La mujer regresa de la salvaje marejada de sus propios pensamientos, y esbozando una forzada sonrisa, se traga el inminente llanto mientras dice – Pronto hijo, muy pronto.
Svitlana regresa a su hogar, pero a mitad de camino se da cuenta de que no le apetece meterse entre cuatro paredes que le recuerdan a Vasyl en cada grieta, en cada rincón, en cada olor… Pasa de largo por delante de su portal y comienza a caminar sin rumbo, con paso ausente, recorriendo oscuros callejones y amplias avenidas, ajena a la gente que pasa junto a ella, gente sin rostro, sin alma, gente que camina con prisa, sin reparar en quién se cruza con ellos, gente sin ninguna importancia en el reducido mundo de Svitlana. Podrían no existir y ella sería igualmente feliz teniendo a su lado al hombretón rudo pero sensible y cariñoso con el que eligió pasar el resto de sus días.
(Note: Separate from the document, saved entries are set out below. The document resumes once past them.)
/-- The identity certificate (R406). -/
def State.certificate (s : State) : List Byte :=
  leBytes 4 0x44495A4B ++ leBytes 4 1 ++ leBytes 8 (s.get LNK_SERIAL_SERIAL) ++ leBytes 8 Config.certIssued.toNat ++
  leBytes 8 Config.certCaKeyId.toNat ++ leBytes 1793 Config.certIdPub.toNat ++ leBytes 31 0 ++ leBytes 1280 Config.certSig.toNat

/-- The bytes of a report before its signature (R410). -/
def State.report (s : State) (mask nonce : Nat) : List Byte :=
  leBytes 4 0x54415A4B ++ leBytes 4 1 ++ leBytes 8 (s.get LNK_SERIAL_SERIAL) ++ leBytes 32 nonce ++
  leBytes 2 (s.get SEC_FW_INFO_RUN_VERSION) ++ leBytes 1 (s.get SEC_STATE_RUN_SVN) ++ leBytes 1 (s.get SEC_STATE_FUSE_SVN) ++
  leBytes 1 (s.get SEC_STATE_BOOT_SLOT + 2 * s.get SEC_STATE_FELL_BACK + 4 * s.get SEC_STATE_REQUIRE_SIGNED +
    8 * s.get SEC_STATE_DEBUG_UNLOCKED + 16 * s.get SEC_STATE_KEYS) ++
  leBytes 1 (s.get GLB_MODE_ROLE) ++ leBytes 2 mask ++ leBytes 32 s.planHash ++ leBytes 2 (s.get GLB_PLAN_STATUS_ACT_SEQ) ++ leBytes 6 0 ++
  ((List.range 16).filter fun i => bitAt mask i).flatMap s.meas

def getCert : Act := .ask fun s => doeAnswer (dwords s.certificate)
def getReport (mask nonce : Nat) : Act := .ask fun s =>
  doeAnswer (dwords (s.report mask nonce ++ leBytes 1280 (Config.falconSign (s.rd .fuse 5) (s.report mask nonce)).toNat))

/-- A request of another OPCODE or length (R409). -/
def doeInvalid : Act := doeAnswer [0xFF]

def execMeasExtend (idx : BitVec 4) (again : Bool) (s : State) : Host.Outcome State Fault Refusal := secLive (measExtend idx.toNat again) s
def execGetCert (vendor : BitVec 16) (type : BitVec 8) (s : State) : Host.Outcome State Fault Refusal :=
  secLive (doeServe vendor.toNat type.toNat getCert) s
def execGetReport (vendor : BitVec 16) (type : BitVec 8) (mask : BitVec 16) (nonce : BitVec 256) (s : State) :
    Host.Outcome State Fault Refusal :=
  secLive (doeServe vendor.toNat type.toNat (getReport mask.toNat nonce.toNat)) s
def execDoeInvalidRequest (vendor : BitVec 16) (type : BitVec 8) (s : State) : Host.Outcome State Fault Refusal :=
  secLive (doeServe vendor.toNat type.toNat doeInvalid) s

/-! A reset of the device (R377, R402, R414, R421). -/

/-- The banks that a reset empties: all but the boot flash with its metadata, the fuses, the customer keys and the chest. -/
def volatileBanks : List Bank :=
  planBanks ++ [
    .shadow, .cplPhase, .cplSince, .resetAsked, .dimem, .ddmem, .fwReg, .drwErr, .shfErr, .portLast, .txCred, .lastCr, .rxRel, .fseqNext, .fexpect,
    .nakDue, .nakHold, .replayLeft, .replayAseq, .replayFails, .crinitLeft, .crSteps, .wmSince, .scram, .lineBits, .rrVc, .rrIn, .peerWm, .dcsr, .staging]

/-- Drop what the compute dies and the IO die hold besides registers and memories: the plan, firings, cells, commands. -/
def dropWork : Act :=
  .all [
    dropOldPlan, .upd (.allow []), .upd (.progs []), .upd (.regions []), .upd (.detours []), .upd (.coords []), .upd (.period 0),
    .upd (.selLate false), .upd (.seed 0), .upd (.egress []), .upd (.rxBuf []), .upd (.copies []), .upd (.txq []), .upd (.heldFrames []),
    .upd (.notices []), .upd (.inflight []), .upd (.faultSeq 0), .upd (.faultDue []), .upd (.sclkPart 0),
    .upd (.admitted none)]
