/-! Security and start-up. -/

/-- The SEC and DOE commands (R399–R413, R419): GET_CERT, GET_REPORT and DOE_INVALID_REQUEST answer a request in the Krovzin object type and
no other; FW_WRITE, FW_SEAL, SET_PREF, COMMIT_SVN, ENROLL and DEBUG_UNLOCK act, or complete with their status code and nothing else, and
with BUSY where SEC_CMD is written meanwhile; a LOAD in the course of a record command is accepted and makes it end BUSY. MEAS_EXTEND
extends its register by D, and an IDX below 8 or a GO while DONE = 0 is discarded and sets EXT_REJECT (R408). -/
def Obligations.SecurityCommandsAnswerAndAct : Prop :=
  ∀ (s : State), s.enumerated = true →
    let refused (cmd : Bool → Instr) (code : Nat) (banks : List Bank) : Prop := ∀ again : Bool, ∃ t, exec (cmd again) s = .next t ∧
      SecEnds code again s t ∧ Frame (Foot.sec [] banks) s t
    (∀ (vendor : BitVec 16) (type : BitVec 8) (mask : BitVec 16) (nonce : BitVec 256),
      let ours := vendor = Config.vendorId ∧ type = 1
      let answered (ws : List Nat) : State := { s with doe := ws, doeObject := Config.vendorId.toNat + 1 <<< 16 }
      let r := s.report mask.toNat nonce.toNat
      (¬ ours → ∀ cmd ∈ [Instr.getCert vendor type, .getReport vendor type mask nonce, .doeInvalidRequest vendor type],
        exec cmd s = .next s) ∧
      (ours → s.certificate.length = 3136 ∧
        exec (.getCert vendor type) s = .next (answered (unpack 32 (s.certificate.length / 4) (leNat s.certificate))) ∧
        r.length = 96 + 64 * ((List.range 16).filter fun i => bitAt mask.toNat i).length ∧
        (∃ sig : List Byte, sig.length = 1280 ∧
          exec (.getReport vendor type mask nonce) s = .next (answered (unpack 32 ((r ++ sig).length / 4) (leNat (r ++ sig))))) ∧
        exec (.doeInvalidRequest vendor type) s = .next (answered [0xFF]))) ∧
    (∀ slot again : Bool,
      let k := b2n slot
      let o := s.get SEC_ARG0_VALUE
      let n := s.get SEC_ARG1_VALUE
      let badArg := o % 65536 ≠ 0 ∨ slotBytes ≤ o ∨ n = 0 ∨ 65536 < n
      (s.slotActive k = true → refused (.fwWrite slot) secSlotActive [] ∧ refused (.fwSeal slot) secSlotActive []) ∧
      (s.slotActive k = false → badArg → refused (.fwWrite slot) secBadArg []) ∧
      (s.slotActive k = false → ¬ badArg → ∃ t, exec (.fwWrite slot again) s = .next t ∧ SecEnds secOk again s t ∧
        (∀ i, t.rd .flash i = if slotBytes * k + o ≤ i ∧ i < slotBytes * k + o + n then s.rd .staging (i - (slotBytes * k + o))
          else s.rd .flash i) ∧
        bitAt (t.rd .slotMeta k) 0 = true ∧ bitAt (t.rd .slotMeta k) 1 = false ∧ t.slotBad k = s.slotBad k ∧
        t.rd .slotMeta (1 - k) = s.rd .slotMeta (1 - k) ∧ Frame (Foot.sec [] [.flash, .slotMeta]) s t) ∧
      (s.slotActive k = false → s.slotValid k = true → ∃ t, exec (.fwSeal slot again) s = .next t ∧ SecEnds secOk again s t ∧
        t.rd .slotMeta k = 2 ∧ t.rd .slotMeta (1 - k) = s.rd .slotMeta (1 - k) ∧ Frame (Foot.sec [] [.slotMeta]) s t) ∧
      (s.slotActive k = false → s.slotValid k = false → ∃ t, exec (.fwSeal slot again) s = .next t ∧ SecEnds secInvalid again s t ∧
        bitAt (t.rd .slotMeta k) 1 = false ∧ bitAt (t.rd .slotMeta k) 0 = bitAt (s.rd .slotMeta k) 0 ∧ t.slotBad k = s.slotBad k ∧
        t.rd .slotMeta (1 - k) = s.rd .slotMeta (1 - k) ∧ Frame (Foot.sec [] [.slotMeta]) s t) ∧
      (bitAt (s.rd .slotMeta k) 0 = false → s.slotValid k = true → ∃ t, exec (.setPref slot again) s = .next t ∧
        SecEnds secOk again s t ∧ t.prefSlot = k ∧ (∀ i ≠ 0, t.rd .bootMeta i = s.rd .bootMeta i) ∧
        Frame (Foot.sec [] [.bootMeta]) s t) ∧
      (bitAt (s.rd .slotMeta k) 0 = true ∨ s.slotValid k = false → refused (.setPref slot) secInvalid [])) ∧
    (let ok := s.recovery = false ∧ s.get GLB_BOOT_STATUS_BOOT_OK = 1 ∧ s.get SEC_STATE_FELL_BACK = 0 ∧
        s.rd .fuse 4 < s.get SEC_STATE_RUN_SVN;
      (ok → ∀ again : Bool, ∃ t, exec (.commitSvn again) s = .next t ∧ SecEnds secOk again s t ∧
        t.rd .fuse 4 = s.get SEC_STATE_RUN_SVN ∧ (∀ i ≠ 4, t.rd .fuse i = s.rd .fuse i) ∧ Frame (Foot.sec [] [.fuse]) s t) ∧
      (¬ ok → refused .commitSvn secRefused [])) ∧
    (∀ again load : Bool,
      let raw := s.staged
      let idle := s.get GLB_PLAN_STATUS_LOAD_STATE = loadIdle
      let full := s.get SEC_ARG1_VALUE = recordBytes
      let loads := load = true ∧ s.running = true
      let loaded (t : State) : Prop := (loads → idle → t.get GLB_PLAN_STATUS_LOAD_STATE = loadChecking) ∧
        (loads → ¬ idle → t.get GLB_PLAN_STATUS_LOAD_STATE = s.get GLB_PLAN_STATUS_LOAD_STATE ∧ t.get GLB_PLAN_STATUS_BUSY_REJECT = 1)
      let foot (l : List Field) (banks : List Bank) : Foot := Foot.or (Foot.sec l banks)
        (Foot.of (fun k => loads ∧ k ∈ [GLB_PLAN_STATUS_LOAD_STATE.key, GLB_PLAN_STATUS_BUSY_REJECT.key, GLB_BOOT_STATUS_STAGE.key]) [] [])
      let ends (cmd : Instr) (code : Nat) : Prop := ∃ t, exec cmd s = .next t ∧ SecEnds code again s t ∧ loaded t ∧ Frame (foot [] []) s t
      (∀ x ∈ [(Instr.enroll again load, s.recordGood raw 0x4E455A4B 1 3), (.debugUnlock again load, s.recordGood raw 0x42445A4B 0 0)],
        (s.recovery = true → ends x.1 secRefused) ∧
        (s.recovery = false → ¬ full → ends x.1 secBadArg) ∧
        (s.recovery = false → full → x.2 = false → ends x.1 secRefused) ∧
        (s.recovery = false → full → x.2 = true → loads ∨ ¬ idle → ends x.1 secBusy)) ∧
      (s.recovery = false → full → ¬ loads → idle →
        (s.recordGood raw 0x4E455A4B 1 3 = true → ∃ t, exec (.enroll again load) s = .next t ∧ SecEnds secOk again s t ∧
          t.rd .bootMeta 2 = rawU raw 16 4 ∧ t.rd .bootMeta 1 = rawU raw 6 1 % 2 ∧
          (∀ i, i ≠ 1 → i ≠ 2 → t.rd .bootMeta i = s.rd .bootMeta i) ∧
          (∀ i, t.rd .custKey i = if i = rawU raw 5 1 ∧ rawU raw 4 1 = 1 then rawU raw 24 1793
            else if i = rawU raw 5 1 ∧ rawU raw 4 1 = 2 then 0 else s.rd .custKey i) ∧
          t.meas 4 = shake256 64 (s.meas 4 ++ shake256 64 (leBytes recordBytes raw)) ∧
          Frame (Foot.sec (measFields 4) [.bootMeta, .custKey]) s t) ∧
        (s.recordGood raw 0x42445A4B 0 0 = true → ∃ t, exec (.debugUnlock again load) s = .next t ∧ SecEnds secOk again s t ∧
          t.get SEC_STATE_DEBUG_UNLOCKED = 1 ∧ t.meas 4 = shake256 64 (s.meas 4 ++ shake256 64 (leBytes recordBytes raw)) ∧
          Frame (Foot.sec (SEC_STATE_DEBUG_UNLOCKED :: measFields 4) []) s t))) ∧
    (∀ (i : BitVec 4) (again : Bool),
      (i.toNat < 8 ∨ s.get SEC_EXT_CTRL_DONE = 0 → exec (.measExtend i again) s = .next (s.set SEC_EXT_CTRL_EXT_REJECT 1)) ∧
      (8 ≤ i.toNat → s.get SEC_EXT_CTRL_DONE = 1 → ∃ t, exec (.measExtend i again) s = .next t ∧
        t.meas i.toNat = shake256 64 (s.meas i.toNat ++ s.extData) ∧
        t.get SEC_EXT_CTRL_EXT_REJECT = (if again then 1 else s.get SEC_EXT_CTRL_EXT_REJECT) ∧
        Frame (Foot.fields (SEC_EXT_CTRL_EXT_REJECT :: measFields i.toNat)) s t))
El sol brilla en el cielo azul con una intensidad inmaculada. Después de los gélidos meses invernales se agradecen estos días de primavera que calientan tanto el cuerpo como el espíritu. Hoy, en cambio, Svitlana siente un incómodo frío interno. Un frío que traspasa su piel y horada músculos y huesos, como si la estación de las nieves hubiera regresado para quedarse para siempre en su ánimo, para asentarse en su corazón como un negro y cruel invierno nuclear.
Su mente empieza a viajar por días pasados, tiempos en los que ambos tenían sueños de juventud. Recuerda el día que se conocieron, los largos paseos agarrados de la mano haciendo planes para el futuro, las tardes de amena conversación y tiernas caricias, alguna noche en el teatro… A él no le gustaba, pero a veces la llevaba por sorpresa a ver el ballet, o alguna obra de Ostrovski o Tolstói, y se quedaba dormido con la cabeza cómicamente ladeada en la mitad de la representación, y ella le daba codazos mientras le decía “despierta, nos está mirando la gente, qué vergüenza”. Entonces él se estiraba y decía “ya, ya está, ya me despierto” y a los diez minutos vuelta a empezar.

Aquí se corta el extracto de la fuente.